The older woman who pulls up in front of the church side-eyes my plaid skirt, but doesn’t mention it. Jen doesn’t text me back the whole hour-long ride to Aidan’s house. It seems too early for her to be in bed, but she does like to get a jump on the day.

I assume I’ll have to get out at the gate and walk up to the house. But as we approach the entrance, the gate stands open. We make the turn.

“Looks like someone’s having a party,” my Uber driver says.

I note the cars parked along the curved drive and the lights pouring out of almost every window on this side of the house.

The driver drops me at the front door and I go inside.

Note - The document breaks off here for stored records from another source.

-- ==== Sys2Proof/Decode.lean ====
section
/-! DEFINITION. From bytes to instructions and back (spec/30_encoding.md R60 to R67, spec/20_memory.md R48). Decoding is
total: every 16-bit word is an instruction, a word of no row being the default arm (R66). -/

namespace Sys2Proof

/-! ## Fields (R62) -/

/-- The primary nibble `w[15:12]`. -/
def fieldClass (w : Word) : Nibble := w.extractLsb' 12 4
/-- `x = w[11:8]`. -/
def fieldX (w : Word) : Nibble := w.extractLsb' 8 4
/-- `y = w[7:4]`. -/
def fieldY (w : Word) : Nibble := w.extractLsb' 4 4
/-- `n = w[3:0]`. -/
def fieldN (w : Word) : Nibble := w.extractLsb' 0 4
/-- `kk = w[7:0]`. -/
def fieldKk (w : Word) : Byte := w.extractLsb' 0 8
/-- `nnn = w[11:0]`. -/
def fieldNnn (w : Word) : Addr12 := w.extractLsb' 0 12

/-! ## Decoding (R63 to R66) -/

/-- Class 8: nine register operations by function nibble (R65). -/
def decodeClass8 (w : Word) : Instr :=
  match (fieldN w).toNat with
  | 0x0 => .ldReg (fieldX w) (fieldY w)
  | 0x1 => .orReg (fieldX w) (fieldY w)
  | 0x2 => .andReg (fieldX w) (fieldY w)
  | 0x3 => .xorReg (fieldX w) (fieldY w)
  | 0x4 => .addReg (fieldX w) (fieldY w)
  | 0x5 => .sub (fieldX w) (fieldY w)
  | 0x6 => .shr (fieldX w) (fieldY w)
  | 0x7 => .subn (fieldX w) (fieldY w)
  | 0xE => .shl (fieldX w) (fieldY w)
  | _ => .unrecognized w

/-- Class E: the two key skips by function byte (R65). -/
def decodeClassE (w : Word) : Instr :=
  match (fieldKk w).toNat with
  | 0x9E => .skp (fieldX w)
  | 0xA1 => .sknp (fieldX w)
  | _ => .unrecognized w

/-- Class F: nine operations by function byte (R65). -/
def decodeClassF (w : Word) : Instr :=
  match (fieldKk w).toNat with
  | 0x07 => .ldVxDt (fieldX w)
  | 0x0A => .ldVxK (fieldX w)
  | 0x15 => .ldDtVx (fieldX w)
  | 0x18 => .ldStVx (fieldX w)
  | 0x1E => .addI (fieldX w)
  | 0x29 => .ldF (fieldX w)
  | 0x33 => .ldB (fieldX w)
  | 0x55 => .ldMemVx (fieldX w)
  | 0x65 => .ldVxMem (fieldX w)
  | _ => .unrecognized w

/-- The instruction a 16-bit word stands for, by primary nibble (R65). Fixed digits are matched exactly (R63, D15): a word
that differs from a pattern only in a fixed digit is unrecognized. -/
def decodeWord (w : Word) : Instr :=
  match (fieldClass w).toNat with
  | 0x0 => if w = 0x00E0 then .cls else if w = 0x00EE then .ret else .unrecognized w
  | 0x1 => .jp (fieldNnn w)
  | 0x2 => .call (fieldNnn w)
  | 0x3 => .seImm (fieldX w) (fieldKk w)
  | 0x4 => .sneImm (fieldX w) (fieldKk w)
  | 0x5 => if fieldN w = 0 then .seReg (fieldX w) (fieldY w) else .unrecognized w
  | 0x6 => .ldImm (fieldX w) (fieldKk w)
  | 0x7 => .addImm (fieldX w) (fieldKk w)
  | 0x8 => decodeClass8 w
  | 0x9 => if fieldN w = 0 then .sneReg (fieldX w) (fieldY w) else .unrecognized w
  | 0xA => .ldI (fieldNnn w)
  | 0xB => .jpV0 (fieldNnn w)
  | 0xC => .rnd (fieldX w) (fieldKk w)
  | 0xD => .drw (fieldX w) (fieldY w) (fieldN w)
  | 0xE => decodeClassE w
  | _ => decodeClassF w

/-- The instruction word of the byte at `PC` and the byte at `PC + 1` (R48): with `bigEndian` the first is `w[15:8]`. -/
def joinBytes (bigEndian : Bool) (first second : Byte) : Word :=
  if bigEndian then first ++ second else second ++ first

/-- The two bytes of a word in the order they lie in memory, lower address first (R48). -/
def splitWord (bigEndian : Bool) (w : Word) : Byte × Byte :=
  if bigEndian then (w.extractLsb' 8 8, w.extractLsb' 0 8) else (w.extractLsb' 0 8, w.extractLsb' 8 8)

/-- Why a byte sequence holds no instruction. -/
inductive DecodeError where
  /-- Fewer than two bytes are there: an instruction is one 16-bit word (R60). Every two bytes decode. -/
  | truncated
  deriving DecidableEq, Repr

/-- Decode the first instruction of a byte sequence and return the rest. Total: a refusal has a name. -/
def decodeBytes (bigEndian : Bool) : List Byte → Except DecodeError (Instr × List Byte)
  | first :: second :: rest => .ok (decodeWord (joinBytes bigEndian first second), rest)
  | [_] => .error .truncated
  | [] => .error .truncated

/-! ## Encoding, from the same patterns (R61, R64) -/

/-- Four hexadecimal digits `d3 d2 d1 d0` as a word (R60). -/
def ofDigits (d3 d2 d1 d0 : Nibble) : Word := d3 ++ d2 ++ d1 ++ d0
/-- Format `NNN`: class digit and 12-bit address. -/
def formatNNN (cl : Nibble) (nnn : Addr12) : Word := cl ++ nnn
/-- Formats `XKK` and `X`: class digit, register digit, low byte. -/
def formatXKK (cl x : Nibble) (kk : Byte) : Word := cl ++ x ++ kk

/-- The word of an instruction, row by row of R64. -/
def encode : Instr → Word
  | .cls => 0x00E0
  | .ret => 0x00EE
  | .jp nnn => formatNNN 0x1 nnn
  | .call nnn => formatNNN 0x2 nnn
  | .seImm x kk => formatXKK 0x3 x kk
  | .sneImm x kk => formatXKK 0x4 x kk
  | .seReg x y => ofDigits 0x5 x y 0x0
  | .ldImm x kk => formatXKK 0x6 x kk
  | .addImm x kk => formatXKK 0x7 x kk
  | .ldReg x y => ofDigits 0x8 x y 0x0
  | .orReg x y => ofDigits 0x8 x y 0x1
  | .andReg x y => ofDigits 0x8 x y 0x2
  | .xorReg x y => ofDigits 0x8 x y 0x3
  | .addReg x y => ofDigits 0x8 x y 0x4
  | .sub x y => ofDigits 0x8 x y 0x5
  | .shr x y => ofDigits 0x8 x y 0x6
  | .subn x y => ofDigits 0x8 x y 0x7
  | .shl x y => ofDigits 0x8 x y 0xE
  | .sneReg x y => ofDigits 0x9 x y 0x0
  | .ldI nnn => formatNNN 0xA nnn
  | .jpV0 nnn => formatNNN 0xB nnn
  | .rnd x kk => formatXKK 0xC x kk
  | .drw x y n => ofDigits 0xD x y n
  | .skp x => formatXKK 0xE x 0x9E
  | .sknp x => formatXKK 0xE x 0xA1
  | .ldVxDt x => formatXKK 0xF x 0x07
  | .ldVxK x => formatXKK 0xF x 0x0A
  | .ldDtVx x => formatXKK 0xF x 0x15
  | .ldStVx x => formatXKK 0xF x 0x18
  | .addI x => formatXKK 0xF x 0x1E
  | .ldF x => formatXKK 0xF x 0x29
  | .ldB x => formatXKK 0xF x 0x33
  | .ldMemVx x => formatXKK 0xF x 0x55
  | .ldVxMem x => formatXKK 0xF x 0x65
  | .unrecognized w => w

/-- The bytes of an instruction, lower address first. -/
def encodeBytes (bigEndian : Bool) (i : Instr) : List Byte :=
  [(splitWord bigEndian (encode i)).1, (splitWord bigEndian (encode i)).2]

/-- The decoder on a word of spec/opcode_table.json: the 16 bits of `w` (those above `nbits` zero) laid out as memory holds
them in the default byte order (R48: high byte first), then decoded. -/
def decodeTableWord (nbits w : Nat) : Option Instr :=
  let bytes := splitWord true (BitVec.ofNat 16 (w % 2 ^ nbits))
  match decodeBytes true [bytes.1, bytes.2] with
  | .ok (i, _) => some i
  | .error _ => none

end Sys2Proof
end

Instrumental music plays from somewhere within the house. I didn’t know Aidan had a sound system, but then, it’s not like he had a reason to use it. Two men who look to be in their mid-twenties greet me with subtle bows. I’ve never seen either of them before, and both seem to be actively avoiding eye contact with me.

“May I take your coat, Miss?” asks the man with a pierced eyebrow.

“Um, sure.” I set my bags down, shrug out of my winter coat, and let him take it from me.

The other man, slightly shorter and fuller-figured, gestures to my bags. “Would you like us to hold onto your gear?”